Matt Varnes obviously took the "Right" bow... whichever that was since he is once again leading Open B. 

Good to see some folks in Open Pro at or near the top that we haven't heard from recently. Of course Levi is just letting em having some line.... before he reels em in. 

That's all the thinking I can do for a Sunday morning. Ya'll be safe coming home.


----------



## BlackArcher (Jun 7, 2010)

*Matt Varnes...*

Congrats again Matt Varnes. 5-0 Open B 2010...


----------



## matt varnes (Jun 7, 2010)

*thanks*

i appreciate the congrats BA. i drove all the way home last nite and got in bout 12:30 and woke up sick as a dog this morning with fever and sore throat. hoping to get well so i can get sum practice in this week


----------



## watermedic (Jun 7, 2010)

Congrats to all who made the trip. Good or not so, you were there.

Chuck


----------



## Brian from GA (Jun 7, 2010)

Mike Webb sent some pics that I put on my web page. Even caught some of you GA boys. check em out. He is sending more tonight.

www.archerynewsnow.com


----------



## BlackArcher (Jun 7, 2010)

Brian from GA said:


> Mike Webb sent some pics that I put on my web page. Even caught some of you GA boys. check em out.

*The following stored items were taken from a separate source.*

-- ==== Sys2Proof/Laws/Receive.lean ====
section
/-! SUPPORT. PE_HANDLE_MSG by the fields of the header (spec/41_codec_rx.md R170): the entry a header of each class makes
current, named by its row of 30_encoding.md R95 to R97, and the objects its handler is run on. -/

namespace Sys2Proof.Machine

open Sys2Proof.Config

/-- The event byte of a handler that emits nothing. -/
@[simp] theorem PeEvents.byte_empty : PeEvents.empty.byte = 0 := by decide

theorem headerType_toNat (h : Half) : (h.extractLsb' 0 5).toNat = h.toNat % 2 ^ 5 := by
  rw [half_field]; simp

/-- The index a header's type is clamped to. -/
theorem clampIndex_eq {h : Half} {t : Table} {k : BitVec 5} (hk : min (h.toNat % 2 ^ 5) (lastIndex t) = k.toNat) :
    clampIndex t (h.extractLsb' 0 5) = k := by
  apply BitVec.eq_of_toNat_eq
  rw [clampIndex, BitVec.toNat_ofNat, headerType_toNat, hk, Nat.mod_eq_of_lt k.isLt]

/-- A header with no objects and ext 0 selects the CTRL table. -/
theorem Pe.handleMsg_ctrl (pe : Pe) {p : Params} (hp : p.codes.wf = true) {h : Half} (objs : List Obj) {k : BitVec 5}
    (hk : min (h.toNat % 2 ^ 5) 23 = (typeCode p .ctrl k).toNat) (hz : h.toNat / 2 ^ 12 = 0) :
    pe.handleMsg p h objs = (pe.setCurrent .ctrl (typeCode p .ctrl k)).runHandler p []
      (handlerOf .ctrl k) := by
  have hext : h.extractLsb' 15 1 = 0 := by
    apply BitVec.eq_of_toNat_eq; rw [half_field]; show _ = 0; omega
  have hcount : objectCount h = 0 := by rw [objectCount, half_field, hz, Nat.zero_mod]
  simp only [Pe.handleMsg, hext, hcount, tableOf, present]
  rw [if_neg (by decide), if_pos trivial, clampIndex_eq (t := .ctrl) hk, codeRow_typeCode hp]

/-- A header with as many objects as it says, and ext 0, selects the DATA table. -/
theorem Pe.handleMsg_data (pe : Pe) {p : Params} (hp : p.codes.wf = true) {h : Half} {objs : List Obj} {k : BitVec 5}
    (hk : min (h.toNat % 2 ^ 5) 16 = (typeCode p .data k).toNat) (hc : h.toNat / 2 ^ 12 = objs.length) (h1 : 1 ≤ objs.length)
    (h7 : objs.length ≤ 7) :
    pe.handleMsg p h objs = (pe.setCurrent .data (typeCode p .data k)).runHandler p objs
      (handlerOf .data k) := by
  have hext : h.extractLsb' 15 1 = 0 := by
    apply BitVec.eq_of_toNat_eq; rw [half_field]; show _ = 0; omega
  have hcount : objectCount h = objs.length := by rw [objectCount, half_field, hc]; omega
  simp only [Pe.handleMsg, hext, hcount, tableOf, present_eq rfl]
  rw [if_neg (by decide), if_neg (by omega), clampIndex_eq (t := .data) hk, codeRow_typeCode hp]

/-- A header with as many objects as it says, and ext 1, selects the EXT table. -/
theorem Pe.handleMsg_ext (pe : Pe) {p : Params} (hp : p.codes.wf = true) {h : Half} {objs : List Obj} {k : BitVec 5}
    (hk : min (h.toNat % 2 ^ 5) 16 = (typeCode p .ext k).toNat) (hc : h.toNat / 2 ^ 12 = 8 + objs.length) :
    pe.handleMsg p h objs = (pe.setCurrent .ext (typeCode p .ext k)).runHandler p objs
      (handlerOf .ext k) := by
  have hh := h.isLt
  have hext : h.extractLsb' 15 1 = 1 := by
    apply BitVec.eq_of_toNat_eq; rw [half_field]; show _ = 1; omega
  have hcount : objectCount h = objs.length := by rw [objectCount, half_field, hc]; omega
  simp only [Pe.handleMsg, hext, hcount, tableOf, present_eq rfl]
  rw [if_pos trivial, clampIndex_eq (t := .ext) hk, codeRow_typeCode hp]

/-- An entry whose handler does nothing: the current message alone changes, and no event is answered. -/
theorem State.handled_noHandler (s : State) {h : Half} {objs objs' : List Obj} {t : Table} {k : BitVec 5}
    (hh : handlerOf t k = none ∨ handlerOf t k = some .nop)
    (e : s.pe.handleMsg s.params h objs
      = (s.pe.setCurrent t (typeCode s.params t k)).runHandler s.params objs' (handlerOf t k)) :
    execPeHandleMsg h objs s = .next (State.reply
      { s with pe := { s.pe with curTable := t, curIndex := typeCode s.params t k } } [0]) := by
  rw [execPeHandleMsg, e]
  rcases hh with hh | hh <;> rw [hh] <;> simp only [Pe.runHandler, Pe.noHandler, Pe.setCurrent, PeEvents.byte_empty]

/-- The same of a received message of such an entry. -/
theorem State.receivedPlain_eq (s : State) (t : Table) (k : BitVec 5) :
    s.receivedPlain t k = .next (State.reply
      { s with pe := { s.pe with curTable := t, curIndex := typeCode s.params t k } } [0]) := by
  simp only [State.receivedPlain, State.received, State.receiving, Pe.noHandler, Pe.setCurrent, PeEvents.byte_empty]

/-- What PE_RESPOND builds with the entry of row k as the current message. -/
theorem Pe.respond_current (pe : Pe) {p : Params} (hp : p.codes.wf = true) {t : Table} {k : BitVec 5}
    (ht : pe.curTable = t) (hk : pe.curIndex = typeCode p t k) :
    pe.respond p = (responderOf t k).map (pe.runResponder p) := by
  rw [Pe.respond, ht, hk, codeRow_typeCode hp]

end Sys2Proof.Machine
end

He is sending more tonight.
> 
> www.archerynewsnow.com



Love the cover Photo.... Chuck, Mike and Myself was all in the 12...  
The last guy decided not to play...  He was smart and had the best score...   Kool Pics..


----------



## matt varnes (Jun 7, 2010)

chuck, did i shoot with you in columbus?


----------



## watermedic (Jun 7, 2010)

Gainesville I think Matt. You, Bobby and myself.

Good shooting this weekend.


----------



## dhardegree (Jun 9, 2010)

Congrats Matt on the tournament and a very impressive year!


----------